Hungary’s president resigns amid uproar over pardon of man convicted of child sex abuse

Hungary’s conservative president resigned on Saturday amid public outcry over the pardon she granted to a man convicted as an accomplice in a child sex abuse case, a decision that unleashed an unprecedented political scandal for the long-serving nationalist government.

Katalin Novak, 46, announced in a televised message that she will step down from the presidential position she has held since 2022. Her decision came after more than a week of public anger after it was revealed that she had issued a presidential pardon last April. 2023 for a man convicted of covering up a series of child sexual assaults at a state-run children’s home.

“I issued an amnesty that caused confusion and confusion among many people,” Novak said on Saturday. “I made a mistake.”

Novak’s resignation came as a rare episode of political turmoil for Hungary’s ruling nationalist Fidesz party, which has governed with a constitutional majority since 2010. Under the leadership of populist Prime Minister Viktor Orbán, Fidesz has been accused of dismantling democratic institutions and rigging the electoral system. And the media is in its favour.

Novak, Orban’s main ally and former Fidesz party vice president, served as Minister of Family Affairs until her appointment to the presidency. She was frank In defense of traditional family values ​​and the protection of children.

The person is photographed from the chest up.
Novak in January attends the World Economic Forum in Davos, Switzerland. (Gian Erenzeler/Keystone/The Associated Press)

She was the first female president in Hungary’s history, and the youngest person ever to hold that position.

Her term ended as a result of her decision to pardon a man who was sentenced in 2018 to more than three years in prison. He was convicted of pressuring victims to retract their allegations of sexual abuse by the institution’s director, who was sentenced to eight years in prison for assaulting at least 10 children between 2004 and 2016.

“I decided in favor of a pardon in April last year, believing that the convict did not exploit the vulnerability of the children entrusted to him. I made a mistake,” Novak said on Saturday. “I apologize to those I have hurt and to any victims who may have felt I was not standing up for them.

“As head of state, I address you for the last time today.

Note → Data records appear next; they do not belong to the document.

/-- Settles O41: one equation for each state of Table 10-1, and the level that each leaves on CP_DOUT. -/
theorem byteClockedFollowsTheTransactionState : Obligations.ByteClockedFollowsTheTransactionState := by
  intro b s held opened
  rw [exec, execByteClocked, State.act_taken _ held (by simpa using opened)]
  refine ⟨_, rfl, fun sent out => ⟨?length, fun i inside => Port.doutBits_getElem? _ out inside⟩,
    Port.head_doutBits b opened, ?some, ?spent, ?zero,
    fun r next responds response => Port.doutLevel_of_response responds response,
    fun code rest p => Port.doutLevel_of_execute_some,
    fun command => ⟨?null, fun complete => ?complete, fun more => ?more⟩,
    Port.clock_of_busy b, fun first second rest execute ready => ?first, fun r => Port.clock_of_response b,
    Port.clock_of_spent b, ?frame⟩
  case length => exact Port.doutBits_length out
  case some =>
    obtain ⟨next, sends⟩ := Port.nextByte_isSome opened
    exact Option.isSome_iff_exists.mpr ⟨next, sends⟩
  case spent =>
    rintro (before | after)
    · exact Port.doutLevel_of_spent (by rw [Port.clock_of_spent b before]; exact before)
    · exact Port.doutLevel_of_spent after
  case zero =>
    rintro (command | ⟨execute, busy⟩)
    · exact Port.doutLevel_of_command command
    · exact Port.doutLevel_of_execute_none execute busy
  case null => simp [Port.clock_of_command b command]
  case complete =>
    simp [Port.clock_of_command b command, Port.collect, (frameComplete_iff _).mpr complete]
  case more =>
    have incomplete : ¬frameComplete (s.port.assembly ++ [b]) = true := by
      rw [frameComplete_iff]
      rintro ⟨code, len, ps, frame, length⟩
      exact more code len ps frame length
    simp [Port.clock_of_command b command, Port.collect, incomplete]
  case first =>
    rw [Port.clock_of_ready b execute ready]
    simp [Port.send]
  case frame =>
    exact congrArg (fun p =>
        ({ s with inputs := { s.inputs with cpDin := b.getLsbD 0, cpClk := false }, port := p } : State))
      (s.port.clock_frame b)

/-! ### The checks of a frame (R177) -/

section Checks

/-- The command is a frame of this code, checked for its length and for SETUP before it runs. -/
def TakesFrame (c : Instr) (code : Byte) (lengthOk : List Byte → Bool) (needsSetup : Bool) : Prop :=
  ∃ run, ∀ s, exec c s = s.act (s.frameReady code) fun s => s.takeFrame lengthOk needsSetup run

variable {s : State} {code : Byte} {ps : List Byte} {lengthOk : List Byte → Bool} {needsSetup : Bool}

theorem State.takeFrame_busy {frame : List Byte} {w : PortWait} (run : List Byte → State → State)
    (ready : s.port.ready = some frame) (waits : s.port.waiting = some w) :
    s.takeFrame lengthOk needsSetup run = { s with port := s.port.answering [0xC1, 0] } := by
  simp only [State.takeFrame, ready]
  rw [if_pos (by simp [waits])]
  rfl
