/-- Rule R61: a 2- or 4-byte host write is the same as the byte writes at `a, a+1, …`, where no command's footprint is
touched. -/
def Obligations.WideWritesAreByteWrites : Prop :=
  ∀ (s : State) (a width : Nat) (v : Word), s.races a width = false →
    s.hostWrite a width v =
      (List.range width).foldl (fun t j => t.hostWrite (a + j) 1 (v >>> (8 * j))) s

/-- Rule R68: a read has no side effect. A host read of a register changes only what the host sees, the model's own `readData`
(log entry 6), which becomes the value of the register at that offset; a read of buffer bytes outside a pending command's
footprint changes only `readData`. -/
def Obligations.ReadsHaveNoSideEffects : Prop :=
  ∀ (s t : State) (op : HostOp) (rest : List Event), s.schedule = .host op :: rest → step s = .next t →
    (∀ off width, op = .regRead off width →
        t = { s with readData := some (s.readReg (Reg.ofIndex (off / 4))), schedule := rest })
    ∧ (∀ a width, op = .memRead a width → s.races a width = false →
        t = { s with readData := t.readData, schedule := rest })
    ∧ (∀ a width, op = .memRead a width → t.mem = s.mem ∧ t.regs = s.regs ∧ t.statusWord = s.statusWord)

/-- Rule R76: a write to the buffer memory never changes a command already started, nor the registers the next one will be
started from; and a command word reaches the block only through a host write of CMD. -/
def Obligations.BufferWritesNeverChangeACommand : Prop :=
  (∀ (s t : State) (a width : Nat) (v : Word), hostMove (.memWrite a width v) s = .next t →
    t.pending = s.pending ∧ t.cmd = s.cmd ∧ t.regs = s.regs ∧ t.statusWord = s.statusWord ∧ t.operands = s.operands)
  ∧ (∀ (s t : State) (p : Pending), step s = .next t → s.pending = none → t.pending = some p →
      ∃ rest, s.schedule = hostWr .cmd p.word :: rest ∧ p.snap = s.regs)

/-! ### The race mark, the interrupt and reset -/

/-- Rule R35: `race` is false at reset; a step sets it exactly when the host reads or writes a byte of the pending command's
footprint; and no step clears it. -/
def Obligations.RaceMarkRecordsFootprintAccesses : Prop :=
  State.reset.race = false
  ∧ (∀ s t : State, step s = .next t →
      (t.race = true ↔ s.race = true
        ∨ ∃ p op rest a width, s.pending = some p ∧ s.schedule = .host op :: rest
            ∧ (op = .memRead a width ∨ ∃ v, op = .memWrite a width v)
            ∧ ∃ j e, j < width ∧ e ∈ p.footprint ∧ e.base ≤ a + j ∧ a + j < e.base + e.len))

/-- Rules R221 and R61: a host write that touches the pending command's footprint still writes its other bytes as usual; only
bytes of the footprint become unspecified, and the pending command stays. A host read that touches it changes no byte and
returns the byte outside the footprint and a draw inside it. That the whole footprint may change, and which draw a read
returns, are the model's choice (log entries 2 and 9). -/
def Obligations.RacingAccessesDisturbOnlyTheFootprint : Prop :=
  ∀ (s : State) (p : Pending) (a width : Nat) (v : Word), s.pending = some p → s.races a width = true →
    width = 1 ∨ width = 2 ∨ width = 4 → a + width ≤ s.params.memBytes →
    (∃ t, hostMove (.memWrite a width v) s = .next t ∧ t.race = true ∧ t.pending = some p
      ∧ (∀ j, j < width → s.inFootprint (a + j) = false → t.mem.readByte (a + j) = v.extractLsb' (8 * j) 8)
      ∧ (∀ x, ¬ (a ≤ x ∧ x < a + width) → s.inFootprint x = false → t.mem.readByte x = s.mem.readByte x))
    ∧ (∃ t x, hostMove (.memRead a width) s = .next t ∧ t.race = true ∧ t.pending = some p ∧ t.mem = s.mem
      ∧ t.readData = some x
      ∧ ∀ j, j < width → x.extractLsb' (8 * j) 8 =
          if s.inFootprint (a + j) then Config.freeByte (s.draws + j) else s.mem.readByte (a + j))

/-- Rules R68 and R73: while the run stays safe (the race mark clear), a host step leaves a pending command pending and every
byte of its footprint as it was, and a host read of the buffer returns the bytes as they stand, so no host access sees a
part of a command's result. -/
def Obligations.SafeHostStepsSeeNoPartialResult : Prop :=
  ∀ (s t : State) (p : Pending) (op : HostOp) (rest : List Event), s.pending = some p →
    s.schedule = .host op :: rest → op ≠ .resetLine true → step s = .next t → t.Safe →
    t.pending = some p
    ∧ (∀ a, s.inFootprint a = true → t.mem.readByte a = s.mem.readByte a)
    ∧ (∀ a width, op = .memRead a width →
        ∃ x, t.readData = some x ∧ ∀ j, j < width → x.extractLsb' (8 * j) 8 = s.mem.readByte (a + j))

/-- Rules R190 and R191: IRQ is `DONE AND DONE_IE`; every completion sets DONE; the acknowledge write, masking, and a new
command's start lower IRQ, and unmasking while DONE = 1 raises it at once. -/
def Obligations.IrqIsDoneAndEnabled : Prop :=
  (∀ s : State, s.irq = (s.done && s.doneIe))
  ∧ (∀ (i : Instr) (s : State), ∃ t, exec i s = .next t ∧ t.done = true ∧ t.irq = s.doneIe)
  ∧ (∀ s : State, ∃ t, completeIllegal s = .next t ∧ t.done = true ∧ t.irq = s.doneIe)
  ∧ (∀ (s : State) (v : Word), v.getLsbD 1 = true → (s.writeReg .status v).irq = false)
  ∧ (∀ (s : State) (v : Word), (s.writeReg .irqEn v).irq = (s.done && v.getLsbD 0)
      ∧ (s.writeReg .irqEn v).done = s.done)
  ∧ (∀ (s : State) (v : Word), s.busy = false → (s.writeReg .cmd v).irq = false)

/-- Rule R210: when the reset input is asserted every register takes its reset value and a pending command is dropped, IRQ is
low, the race mark stays; and while it is asserted the completion step is disabled: the engine's move changes nothing. The
reset values are those of rule R24. -/
def Obligations.ResetPutsEveryRegisterAtZero : Prop :=
  (∀ (s : State) (rest : List Event), s.schedule = .host (.resetLine true) :: rest →
    ∃ t, step s = .next t
      ∧ (∀ reg, t.readReg reg = 0)
      ∧ (∀ i, (t.regs.surf i).tag = .color)
      ∧ t.statusWord = 0 ∧ t.irq = false ∧ t.pending = none ∧ t.race = s.race ∧ t.resetAsserted = true
      ∧ t.schedule = rest)
  ∧ (∀ s : State, s.resetAsserted = true → s.EngineNext → step s = .next { s with schedule := s.schedule.tail })

/-- Rules R211 and R212: a reset leaves buffer bytes as they were, except that every byte of a pending command's write extent
is unspecified (in the model, a draw, log entry 2). The command never completes. A pending word that decodes to ILLEGAL has no
write extent, so the buffer is then unchanged (log entry 14). -/
def Obligations.ResetKeepsTheBufferButTheWriteExtent : Prop :=
  (∀ (s : State) (rest : List Event), s.schedule = .host (.resetLine true) :: rest → s.pending = none →
    ∃ t, step s = .next t ∧ t.mem = s.mem)
  ∧ (∀ (s : State) (p : Pending) (rest : List Event), s.schedule = .host (.resetLine true) :: rest →
      s.pending = some p → decode p.word = none →
      ∃ t, step s = .next t ∧ t.pending = none ∧ t.done = false ∧ t.mem = s.mem)
  ∧ (∀ (s : State) (p : Pending) (i : Instr) (rest : List Event), s.schedule = .host (.resetLine true) :: rest →
      s.pending = some p → decode p.word = some i →
      ∃ t, step s = .next t ∧ t.pending = none ∧ t.done = false
        ∧ OnlyWithin s.mem t.mem (writeExtent i p.snap).base (writeExtent i p.snap).len
        ∧ (∀ j, j < (writeExtent i p.snap).len → (writeExtent i p.snap).base + j < s.params.memBytes →
            t.mem.readByte ((writeExtent i p.snap).base + j) = Config.freeByte (s.draws + j)))

/-- The reset state (rules R24, R35, R210, R211): every register reads 0, the block is idle, and no buffer byte has been
written, so each reads as its power-on draw (log entry 1). -/
def Obligations.ResetStateReadsZero : Prop :=
  (∀ reg, State.reset.readReg reg = 0) ∧ (∀ i, (State.reset.regs.surf i).tag = .color)
  ∧ State.reset.busy = false ∧ State.reset.irq = false ∧ State.reset.race = false
  ∧ ∀ a, State.reset.mem.readByte a = Config.powerOnByte a

/-! ### The whole machine -/

/-- The reset state meets the invariant. -/
def Obligations.ResetStateMeetsTheInvariant : Prop := State.reset.Inv

/-- Every step keeps the invariant: the memory's canonical form inside MEM_BYTES, a pending command's word and register copy
equal to the live ones, STATUS and ERR_INFO cleared while a command is pending, ERR_INFO 0 unless an index was bad. -/
def Obligations.EveryStepKeepsTheInvariant : Prop :=
  ∀ s t : State, s.Inv → step s = .next t → t.Inv

/-- Rule R8: no step changes the parameters. -/
def Obligations.NoStepChangesTheParameters : Prop :=
  ∀ s t : State, step s = .next t → t.params = s.params
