/-- Of the register writes only one to CMD starts a command: that of the word written, with the copy of the live registers
(rules R40, R41). -/
theorem writeReg_starts {s : State} {reg : Reg} {v : Word} {p : Pending} (hidle : s.pending = none)
    (h : (s.writeReg reg v).pending = some p) : reg = .cmd ∧ p = ⟨v, s.regs⟩ := by
  rcases writeReg_cases reg v s with hw | ⟨-, hw⟩ | ⟨-, hw⟩ | ⟨-, hw⟩ | ⟨hcmd, -, hw⟩ | ⟨-, hw⟩ <;> rw [hw] at h
  case inr.inr.inr.inr.inl => cases h; exact ⟨hcmd, rfl⟩
  all_goals exact absurd (hidle.symm.trans h) (by simp)

/-- Of the host's moves only a CMD write starts a command (rules R40, R76). -/
theorem hostMove_starts {op : HostOp} {s t : State} {p : Pending} (h : hostMove op s = .next t)
    (hidle : s.pending = none) (hp : t.pending = some p) :
    op = .regWrite Reg.cmd.offset 4 p.word ∧ p.snap = s.regs := by
  rcases hostMove_cases h with ⟨off, width, v, rfl, hok, rfl⟩ | ⟨off, width, rfl, -, rfl⟩
    | ⟨a, width, v, rfl, -, -, rfl⟩ | ⟨a, width, rfl, -, -, rfl⟩ | ⟨rfl, rfl⟩ | ⟨rfl, rfl⟩
  case inl =>
    obtain ⟨hreg, rfl⟩ := writeReg_starts hidle hp
    obtain ⟨rfl, rfl⟩ := offset_of_ofIndex hok hreg (by simp)
    exact ⟨rfl, rfl⟩
  all_goals simp [hidle] at hp

/-- Settles O42: the frame of a buffer write holds the whole command interface, and of all moves only the host's CMD write
starts a command. -/
theorem bufferWritesNeverChangeACommand : Obligations.BufferWritesNeverChangeACommand := by
  refine ⟨fun s t a width v h => ?_, fun s t p h hidle hp => ?_⟩
  · rw [eq_hostWrite_of_memWrite h]
    exact ⟨hostWrite_pending .., hostWrite_cmd .., hostWrite_regs .., hostWrite_statusWord .., hostWrite_operands ..⟩
  · rcases step_cases s with ⟨-, hstep⟩ | ⟨op, rest, hs, hstep⟩
    · have hidle' : t.pending = none := engineMove_keeps_idle (hstep.symm.trans h) hidle
      exact absurd (hidle'.symm.trans hp) (by simp)
    · obtain ⟨rfl, hsnap⟩ := hostMove_starts (hstep.symm.trans h) hidle hp
      exact ⟨rest, hs, hsnap⟩

end Sys2Proof.Machine
end

section
/-! PROOFS. Decoding in plain arithmetic, and the completion of the pending command, legal or not (30_encoding.md rules R84
and R85, 60_exceptions.md rules R181, R185 and R186). -/

namespace Sys2Proof.Machine

/-! ### Decoding in plain arithmetic -/

theorem fieldsOf_op_eq_iff (w : Word) (x : BitVec 4) : (fieldsOf w).op = x ↔ w.toNat % 16 = x.toNat := by
  simp [fieldsOf, ← BitVec.toNat_inj]

theorem fieldsOf_s_eq_zero_iff (w : Word) : (fieldsOf w).s = 0#2 ↔ w.toNat / 16 % 4 = 0 := by
  simp [fieldsOf, ← BitVec.toNat_inj, Nat.shiftRight_eq_div_pow]

theorem fieldsOf_d_eq_zero_iff (w : Word) : (fieldsOf w).d = 0#2 ↔ w.toNat / 64 % 4 = 0 := by
  simp [fieldsOf, ← BitVec.toNat_inj, Nat.shiftRight_eq_div_pow]

theorem fieldsOf_r (w : Word) : (fieldsOf w).r = decide (w.toNat / 256 % 2 = 1) := by
  simp [fieldsOf, BitVec.getLsbD, Nat.testBit_eq_decide_div_mod_eq]

theorem fieldsOf_rsv_eq_zero_iff (w : Word) : (fieldsOf w).rsv = 0#23 ↔ w.toNat / 512 = 0 := by
  have hlt : w.toNat < 4294967296 := w.isLt
  simp only [fieldsOf, ← BitVec.toNat_inj, BitVec.extractLsb'_toNat, Nat.shiftRight_eq_div_pow, BitVec.toNat_ofNat]
  omega

theorem surfNum_s_fieldsOf {w : Word} {i : SurfNum} (h : i.val = w.toNat / 16 % 4) : surfNum (fieldsOf w).s = i :=
  Fin.ext (by simp [surfNum, fieldsOf, h, Nat.shiftRight_eq_div_pow])

theorem surfNum_d_fieldsOf {w : Word} {i : SurfNum} (h : i.val = w.toNat / 64 % 4) : surfNum (fieldsOf w).d = i :=
  Fin.ext (by simp [surfNum, fieldsOf, h, Nat.shiftRight_eq_div_pow])

/-- Rule R84 with the tests on a word's fields made on its number (rule R81). -/
theorem decode_eq (w : Word) :
    decode w =
      if w.toNat / 512 ≠ 0 then none
      else if w.toNat % 16 = 1 then
        some (.cscFwd (surfNum (fieldsOf w).s) (surfNum (fieldsOf w).d) (decide (w.toNat / 256 % 2 = 1)))
      else if w.toNat % 16 = 2 then
        some (.cscInv (surfNum (fieldsOf w).s) (surfNum (fieldsOf w).d) (decide (w.toNat / 256 % 2 = 1)))
      else if w.toNat % 16 = 3 ∧ w.toNat / 64 % 4 = 0 ∧ w.toNat / 256 % 2 = 0 then some (.pack (surfNum (fieldsOf w).s))
      else if w.toNat % 16 = 4 ∧ w.toNat / 16 % 4 = 0 ∧ w.toNat / 64 % 4 = 0 ∧ w.toNat / 256 % 2 = 0 then some .unpack
      else none := by
  simp only [decode, decodeFields, ne_eq, fieldsOf_op_eq_iff, fieldsOf_s_eq_zero_iff, fieldsOf_d_eq_zero_iff,
    fieldsOf_r, fieldsOf_rsv_eq_zero_iff, BitVec.toNat_ofNat, Nat.reducePow, Nat.reduceMod, decide_eq_false_iff_not,
    Nat.mod_two_ne_one]

/-- The words that decode to ILLEGAL are the reserved and illegal encodings (rules R84, R85). -/
theorem decode_eq_none_iff (w : Word) : decode w = none ↔ IllegalWord w := by
  rw [decode_eq, IllegalWord]
  split_ifs <;> simp only [true_iff, false_iff] <;> omega

/-! ### The code of a completion -/

/-- A code that no check lists is not the one that the checks report. -/
theorem fail_err_ne_of_firstError {cs : List (Bool × ErrCode)} {e e' : ErrCode} (h : firstError cs = some e)
    (hcs : e' ∉ cs.map Prod.snd) : (Result.fail e).err ≠ e' := by
  rintro rfl
  obtain ⟨c, hc, rfl⟩ := Option.map_eq_some_iff.1 h
  exact hcs (List.mem_map_of_mem (List.mem_of_find?_eq_some hc))

theorem cscResult_err_ne_illegal (pixel : Params → Nat → Byte → Byte → Byte → List Byte) (tag : Tag)
    (src dst : SurfNum) (range : Bool) (s : State) :
    (cscResult pixel tag src dst range s).err ≠ .illegalCommand := by
  cases h : cscError src dst range s.operands s.params.memBytes with
  | some e =>
    rw [cscResult_of_error h]
    exact fail_err_ne_of_firstError h (by simp)
  | none => simp [cscResult_of_wellFormed ((cscError_eq_none_iff ..).1 h)]

theorem packResult_err_ne_illegal (pal : SurfNum) (s : State) : (packResult pal s).err ≠ .illegalCommand := by
  cases h : packError pal s.operands s.params.memBytes with
  | some e =>
    rw [packResult_of_error h]
    exact fail_err_ne_of_firstError h (by simp)
  | none =>
    have hwf := (packError_eq_none_iff ..).1 h
    cases hb : firstBadIndex s.operands.kNat s.operands.npix
      (fun p => s.mem.readByte (s.operands.idxBase.toNat + p)) with
    | some p => simp [packResult_of_badIndex hwf hb, indexError]
    | none => simp [packResult_of_ok hwf hb]

theorem unpackResult_err_ne_illegal (s : State) : (unpackResult s).err ≠ .illegalCommand := by
  cases h : unpackError s.operands s.params.memBytes with
  | some e =>
    rw [unpackResult_of_error h]
    exact fail_err_ne_of_firstError h (by simp)
  | none =>
    have hwf := (unpackError_eq_none_iff ..).1 h
    cases hb : firstBadIndex s.operands.kNat s.operands.npix (unpackIndexAt s.operands s.mem) with
    | some p => simp [unpackResult_of_badIndex hwf hb, indexError]
    | none => simp [unpackResult_of_ok hwf hb]

/-- No command reports ILLEGAL_COMMAND: that code is left to the words that are no command (rules R181, R184). -/
theorem commandResult_err_ne_illegal (i : Instr) (s : State) : (commandResult i s).err ≠ .illegalCommand := by
  cases i with
  | cscFwd src dst range => exact cscResult_err_ne_illegal _ _ _ _ _ s
  | cscInv src dst range => exact cscResult_err_ne_illegal _ _ _ _ _ s
  | pack pal => exact packResult_err_ne_illegal pal s
  | unpack => exact unpackResult_err_ne_illegal s

/-! ### The completion step -/

theorem pendingResult_of_none {p : Pending} (h : decode p.word = none) (s : State) :
    pendingResult p s = .fail .illegalCommand := by
  simp only [pendingResult, h]

theorem pendingResult_err_eq_illegal_iff (p : Pending) (s : State) :
    (pendingResult p s).err = .illegalCommand ↔ IllegalWord p.word := by
  rw [← decode_eq_none_iff]
  cases hd : decode p.word with
  | none => simp [pendingResult_of_none hd, Result.fail]
  | some i => simpa [pendingResult, hd] using commandResult_err_ne_illegal i s

/-- The engine's next move completes the pending command where no reset is asserted (rules R73, R186). -/
theorem step_completes {s : State} {p : Pending} (hp : s.pending = some p) (hr : s.resetAsserted = false)
    (hn : s.EngineNext) :
    step s = .next (({ s with schedule := s.schedule.tail } : State).complete
      (pendingResult p { s with schedule := s.schedule.tail })) := by
  rw [step_engineNext hn, engineMove_enabled (s := { s with schedule := s.schedule.tail }) hr hp]

/-! ### The obligations -/

/-- Settles O3: each clause is the branch of `decode_eq` that its hypotheses select, or an illegal encoding; and an ILLEGAL
word is started by the CMD write and completed by the engine's move. -/
theorem decodeFollowsTheFieldTable : Obligations.DecodeFollowsTheFieldTable := by
  intro w op s d r rsv
  have illegal : IllegalWord w → decode w = none := (decode_eq_none_iff w).2
  refine ⟨fun h => illegal (.inr (.inl h)), ?fwd, ?inv, ?pack, fun h h' => illegal (.inr (.inr (.inl ⟨h, h'⟩))), ?unpack,
    fun h h' => illegal (.inr (.inr (.inr ⟨h, h'⟩))), fun h => illegal (.inl h), ?run⟩
  case fwd =>
    intro src dst hrsv hop hsrc hdst
    rw [decode_eq, if_neg (not_not.2 hrsv), if_pos hop, surfNum_s_fieldsOf hsrc, surfNum_d_fieldsOf hdst]
  case inv =>
    intro src dst hrsv hop hsrc hdst
    rw [decode_eq, if_neg (not_not.2 hrsv), if_neg (by omega), if_pos hop, surfNum_s_fieldsOf hsrc,
      surfNum_d_fieldsOf hdst]
  case pack =>
    intro pal hrsv hop hd hr hpal
    rw [decode_eq, if_neg (not_not.2 hrsv), if_neg (by omega), if_neg (by omega), if_pos ⟨hop, hd, hr⟩,
      surfNum_s_fieldsOf hpal]
  case unpack =>
    intro hrsv hop hs hd hr
    rw [decode_eq, if_neg (not_not.2 hrsv), if_neg (by omega), if_neg (by omega), if_neg (by omega),
      if_pos ⟨hop, hs, hd, hr⟩]
  case run =>
    intro st rest hdec hidle hreset hsched
    have hstart : step st = .next (({ st with schedule := .engine :: rest } : State).startCommand w) := by
      rw [step_hostWr hsched, writeReg_cmd_of_idle (s := { st with schedule := .engine :: rest }) hidle]
    have hpending := startCommand_pending w { st with schedule := .engine :: rest }
    have hcomplete := step_completes hpending hreset (.inr ⟨rest, rfl⟩)
    refine ⟨_, _, hstart, hpending, hcomplete, ?_, complete_busy .., complete_done ..⟩
    rw [complete_err, pendingResult_of_none (p := ⟨w, st.regs⟩) hdec, Result.fail]

/-- Settles O4: the step is the completion of the pending result, which for an illegal word is a failure that writes
nothing and for a command never has the code ILLEGAL_COMMAND. -/
theorem illegalWordsCompleteWithIllegalCommand : Obligations.IllegalWordsCompleteWithIllegalCommand := by
  intro s p hp hr hn
  refine ⟨_, step_completes hp hr hn, pendingResult_err_eq_illegal_iff .., fun hill => ?_, complete_busy ..,
    completionFrame_complete ..⟩
  rw [pendingResult_of_none ((decode_eq_none_iff _).2 hill), statusWord_err]
  exact ⟨rfl, rfl, rfl, rfl, rfl⟩

end Sys2Proof.Machine
end

section
/-! PROOFS. The checks of the two CSC commands, and that the commands read no tag (40_csc.md rules R111 to R113 and
R115). -/

namespace Sys2Proof.Machine

/-! ### What the two CSC commands share -/

/-- Both CSC commands complete with a result of the body they share, each with its own pixel function and tag. -/
theorem exec_csc {src dst : SurfNum} {range : Bool} {i : Instr}
    (h : i = .cscFwd src dst range ∨ i = .cscInv src dst range) :
    ∃ pixel tag, ∀ s, exec i s = .next (s.complete (cscResult pixel tag src dst range s)) := by
  obtain rfl | rfl := h
  · exact ⟨fwdPixel, .chroma, exec_eq _⟩
  · exact ⟨invPixel, .color, exec_eq _⟩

I resign from the position of President of the Republic,” she said.

Two people looking at each other during a ceremony.
Hungarian Prime Minister Viktor Orban, center, stands next to Novak, left, at Sandor Palace in Budapest in April 2023. (Remo Caselli/Reuters)

Judit Varga, another key Fidesz figure who was Minister of Justice at the time and supported the amnesty, was also implicated. Varga was expected to top Fidesz’s list of European Parliament candidates when elections are held this summer.

But Varga announced in a Facebook post on Saturday that she would take political responsibility and “retire from public life, resigning from my seat as a Member of Parliament and also as leader of the European Parliament list.”

“You have to look up”

At the presidential residence in Budapest on Saturday evening, about 200 people gathered in what was originally planned to be a protest to call on Novak to resign.

After its announcement, those present said they were happy, but that was not enough to bring about a radical change in Orban’s system of government.

Anna Bogna said: “I am happy that she resigned, but I think things are not resolved that way. She is not the main criminal, you have to look at the top.”

A crowd of demonstrators clapping and chanting.
Protesters gather in front of Sándor Palace, the office of the Hungarian president, in Budapest on Saturday. (Denis Erdos/The Associated Press)

Erzbet Zabonzai, one of the attendees, said she was “very, very happy” about Novak’s resignation, but “she should have resigned from the first moment, like many people in this government, because she is not alone.”

She added: “Her resignation was correct, because in this way she saves herself from more people who hate her and feel angry because she represents this country until now.”

Orban’s Fidesz party enjoys the highest level of support among Hungary’s political parties, and a divided opposition has contributed to its four consecutive electoral victories.

His government, considered the most Kremlin-friendly in the European Union, has been criticized within the bloc for holding up key decisions such as support for Ukraine and Sweden’s admission into the NATO military alliance.

On Saturday, the head of the Fidesz parliamentary delegation, Matej Kocsis, said in a statement that Novak and Varga had made a “responsible decision,” and that the party was grateful for their work.